In [1]:
library(dplyr)
setwd("~/TCC/Working/Nov2016")
priv <- read.csv2("[3.a]enem_turmas--Publica--v1--25-11-2016.csv")
#priv <- read.csv2("[3.a]enem_turmas--Privada--v1--24-11-2016.csv")

#FUNÇÕES----
porc <- function(a, b)
{
  total <- a+b
  return(a*100/total)
}

porc4 <- function(a, b, c, d)
{
  total <- a+b+c+d
  return(a*100/total)
}

porc3 <- function(a, b, c)
{
  total <- a+b+c
  return(a*100/total)
}

porc6 <- function(a, b, c, d, e, f)
{
  total <- a+b+c+d+e+f
  return(a*100/total)
}



#ENEM----
colnames(priv)[3] <- "municipios"
final_priv <- as.factor(priv$municipios)
final_priv <- sort(final_priv)
final_priv <- matrix(final_priv)
final_priv <- unique(final_priv)
final_priv <- data.frame(final_priv)

final_priv[,2] <- NA
final_priv[,3] <- NA
final_priv[,4] <- NA
final_priv[,5] <- NA
final_priv[,6] <- porc(priv$TP_SEXO_1, priv$TP_SEXO_0)
final_priv[,7] <- porc6(priv$TP_COR_RACA_0, priv$TP_COR_RACA_1, priv$TP_COR_RACA_2, priv$TP_COR_RACA_3, priv$TP_COR_RACA_4, priv$TP_COR_RACA_5)
final_priv[,8] <- porc6(priv$TP_COR_RACA_1, priv$TP_COR_RACA_0, priv$TP_COR_RACA_2, priv$TP_COR_RACA_3, priv$TP_COR_RACA_4, priv$TP_COR_RACA_5)
final_priv[,9] <- porc6(priv$TP_COR_RACA_2, priv$TP_COR_RACA_1, priv$TP_COR_RACA_0, priv$TP_COR_RACA_3, priv$TP_COR_RACA_4, priv$TP_COR_RACA_5)
final_priv[,10] <- porc6(priv$TP_COR_RACA_3, priv$TP_COR_RACA_1, priv$TP_COR_RACA_2, priv$TP_COR_RACA_0, priv$TP_COR_RACA_4, priv$TP_COR_RACA_5)
final_priv[,11] <- porc6(priv$TP_COR_RACA_4, priv$TP_COR_RACA_1, priv$TP_COR_RACA_2, priv$TP_COR_RACA_3, priv$TP_COR_RACA_0, priv$TP_COR_RACA_5)
final_priv[,12] <- porc6(priv$TP_COR_RACA_5, priv$TP_COR_RACA_1, priv$TP_COR_RACA_2, priv$TP_COR_RACA_3, priv$TP_COR_RACA_4, priv$TP_COR_RACA_0)
final_priv[,13] <- porc(priv$TP_LINGUA_1, priv$TP_LINGUA_0)

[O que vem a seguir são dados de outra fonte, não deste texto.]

-- ==== Sys2Proof/Laws/State.lean ====
section
/-!
SUPPORT. What each named update of `State` does to each field: one statement per update, a conjunction over all the fields, each
part true by `rfl` (after a case split on the one match an update makes), tagged `@[simp]` so that no later proof unfolds a record
update. `readClock` and `awaitPort` are stated field by field where they keep the field.
-/
namespace Sys2Proof.Laws

open Sys2Proof.Machine Sys2Proof.Safety
open Sys2Proof.Config (Params SlotDraw SeqStep)

@[simp] theorem begin_fields (op : Byte) (s : State) :
    (Machine.begin op s).cfg = s.cfg ∧ (Machine.begin op s).pinMask = s.pinMask ∧
    (Machine.begin op s).timingCoefficient = s.timingCoefficient ∧ (Machine.begin op s).sessionTag = s.sessionTag ∧
    (Machine.begin op s).cachedAddress = s.cachedAddress ∧
    (Machine.begin op s).autoIncrementActive = s.autoIncrementActive ∧
    (Machine.begin op s).lastWriteWasFlash = s.lastWriteWasFlash ∧ (Machine.begin op s).flashUnlocked = s.flashUnlocked ∧
    (Machine.begin op s).pinDrive = s.pinDrive ∧ (Machine.begin op s).powerGate = s.powerGate ∧
    (Machine.begin op s).portOwner = s.portOwner ∧ (Machine.begin op s).irqMasked = s.irqMasked ∧
    (Machine.begin op s).status = s.status ∧ (Machine.begin op s).error = s.error ∧
    (Machine.begin op s).offset = s.offset ∧ (Machine.begin op s).size = s.size ∧
    (Machine.begin op s).retryBudget = s.retryBudget ∧ (Machine.begin op s).currentRetry = s.currentRetry ∧
    (Machine.begin op s).watchdogDeadline = s.watchdogDeadline ∧ (Machine.begin op s).received = s.received ∧
    (Machine.begin op s).uploadBuffer = s.uploadBuffer ∧ (Machine.begin op s).active = s.active ∧
    (Machine.begin op s).terminalConnected = s.terminalConnected ∧ (Machine.begin op s).reqValid = s.reqValid ∧
    (Machine.begin op s).reqOp = s.reqOp ∧ (Machine.begin op s).reqA = s.reqA ∧ (Machine.begin op s).reqB = s.reqB ∧
    (Machine.begin op s).reqC = s.reqC ∧ (Machine.begin op s).reqPresent = s.reqPresent ∧
    (Machine.begin op s).reqFinal = s.reqFinal ∧ (Machine.begin op s).reqData = s.reqData ∧
    (Machine.begin op s).rspValid = s.rspValid ∧ (Machine.begin op s).rspCode = s.rspCode ∧
    (Machine.begin op s).rspValue = s.rspValue ∧ (Machine.begin op s).rspData = s.rspData ∧
    (Machine.begin op s).ctl = some op ∧ (Machine.begin op s).now = s.now ∧ (Machine.begin op s).clockIn = s.clockIn ∧
    (Machine.begin op s).clockRest = s.clockRest ∧ (Machine.begin op s).clockCount = s.clockCount ∧
    (Machine.begin op s).slotIn = s.slotIn ∧ (Machine.begin op s).slotRest = s.slotRest ∧
    (Machine.begin op s).slotCount = s.slotCount ∧ (Machine.begin op s).termIn = s.termIn ∧
    (Machine.begin op s).hostIn = s.hostIn ∧ (Machine.begin op s).freeCount = s.freeCount ∧
    (Machine.begin op s).lineLog = s.lineLog ∧ (Machine.begin op s).frameLog = s.frameLog := by
  repeat' constructor

@[simp] theorem respond_fields (code : Word) (value : Option Word) (data : Option (List Byte)) (s : State) :
    (respond code value data s).cfg = s.cfg ∧ (respond code value data s).pinMask = s.pinMask ∧
    (respond code value data s).timingCoefficient = s.timingCoefficient ∧
    (respond code value data s).sessionTag = s.sessionTag ∧ (respond code value data s).cachedAddress = s.cachedAddress ∧
    (respond code value data s).autoIncrementActive = s.autoIncrementActive ∧
    (respond code value data s).lastWriteWasFlash = s.lastWriteWasFlash ∧
    (respond code value data s).flashUnlocked = s.flashUnlocked ∧ (respond code value data s).pinDrive = s.pinDrive ∧
    (respond code value data s).powerGate = s.powerGate ∧ (respond code value data s).portOwner = s.portOwner ∧
    (respond code value data s).irqMasked = s.irqMasked ∧ (respond code value data s).status = s.status ∧
    (respond code value data s).error = s.error ∧ (respond code value data s).offset = s.offset ∧
    (respond code value data s).size = s.size ∧ (respond code value data s).retryBudget = s.retryBudget ∧
    (respond code value data s).currentRetry = s.currentRetry ∧
    (respond code value data s).watchdogDeadline = s.watchdogDeadline ∧
    (respond code value data s).received = s.received ∧ (respond code value data s).uploadBuffer = s.uploadBuffer ∧
    (respond code value data s).active = s.active ∧ (respond code value data s).terminalConnected = s.terminalConnected ∧
    (respond code value data s).reqValid = false ∧ (respond code value data s).reqOp = s.reqOp ∧
    (respond code value data s).reqA = s.reqA ∧ (respond code value data s).reqB = s.reqB ∧
    (respond code value data s).reqC = s.reqC ∧ (respond code value data s).reqPresent = s.reqPresent ∧
    (respond code value data s).reqFinal = s.reqFinal ∧ (respond code value data s).reqData = s.reqData ∧
    (respond code value data s).rspValid = true ∧ (respond code value data s).rspCode = code ∧
    (respond code value data s).rspValue = value.getD (Config.freeRspValue s.freeCount) ∧
    (respond code value data s).rspData = data.getD (Config.freeRspData s.freeCount) ∧
    (respond code value data s).ctl = none ∧ (respond code value data s).now = s.now ∧
    (respond code value data s).clockIn = s.clockIn ∧ (respond code value data s).clockRest = s.clockRest ∧
    (respond code value data s).clockCount = s.clockCount ∧ (respond code value data s).slotIn = s.slotIn ∧
    (respond code value data s).slotRest = s.slotRest ∧ (respond code value data s).slotCount = s.slotCount ∧
    (respond code value data s).termIn = s.termIn ∧ (respond code value data s).hostIn = s.hostIn ∧
    (respond code value data s).freeCount = s.freeCount + 1 ∧ (respond code value data s).lineLog = s.lineLog ∧
    (respond code value data s).frameLog = s.frameLog := by
  repeat' constructor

final_priv[, 14] <- scale(na_if(priv$NOTA_CN_INDEX, Inf))
final_priv[, 15] <- scale(na_if(priv$NOTA_CH_INDEX, Inf))
final_priv[, 16] <- scale(na_if(priv$NOTA_MT_INDEX, Inf))
final_priv[, 17] <- scale(na_if(priv$NOTA_LC_INDEX, Inf))
final_priv[, 18] <- scale(na_if(priv$NOTA_REDACAO_INDEX, Inf))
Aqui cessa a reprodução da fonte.